Exercise description: Using the records below, give the number of lines where the string "shifted" shows up. Add nothing to it.
....
-- ==== Sys2Proof/Syntax.lean ====
section
/-! DEFINITION. Syntax.lean: the instructions, one constructor per row of opcode_table.json (30_encoding R333).
Should-be-zero and should-be-one fields are kept as operands: a word that violates them is refused only when its
condition passes (30_encoding R251, R252, R254, R333), so the instruction must remember them. -/

namespace Sys2Proof

/-- The 4-bit condition (40_shifter_alu R350). -/
inductive Cond where
  | eq | ne | cs | cc | mi | pl | vs | vc | hi | ls | ge | lt | gt | le | al | nv
  deriving DecidableEq, Repr

/-- The 2-bit shift type (30_encoding R256). -/
inductive ShiftKind where
  | lsl | lsr | asr | ror
  deriving DecidableEq, Repr

/-- The second operand of a data-processing instruction: formats A1, A2 and A3 (40_shifter_alu R355). -/
inductive Operand2 where
  /-- An 8-bit immediate rotated right by twice `rot` (40_shifter_alu R365). -/
  | imm (rot : BitVec 4) (imm8 : BitVec 8)
  /-- Rm shifted by an immediate amount (40_shifter_alu R356). -/
  | shiftImm (amount : BitVec 5) (kind : ShiftKind) (rm : RegNum)
  /-- Rm shifted by the low byte of Rs (40_shifter_alu R357). -/
  | shiftReg (rs : RegNum) (kind : ShiftKind) (rm : RegNum)
  deriving DecidableEq, Repr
....
Response to this task: 2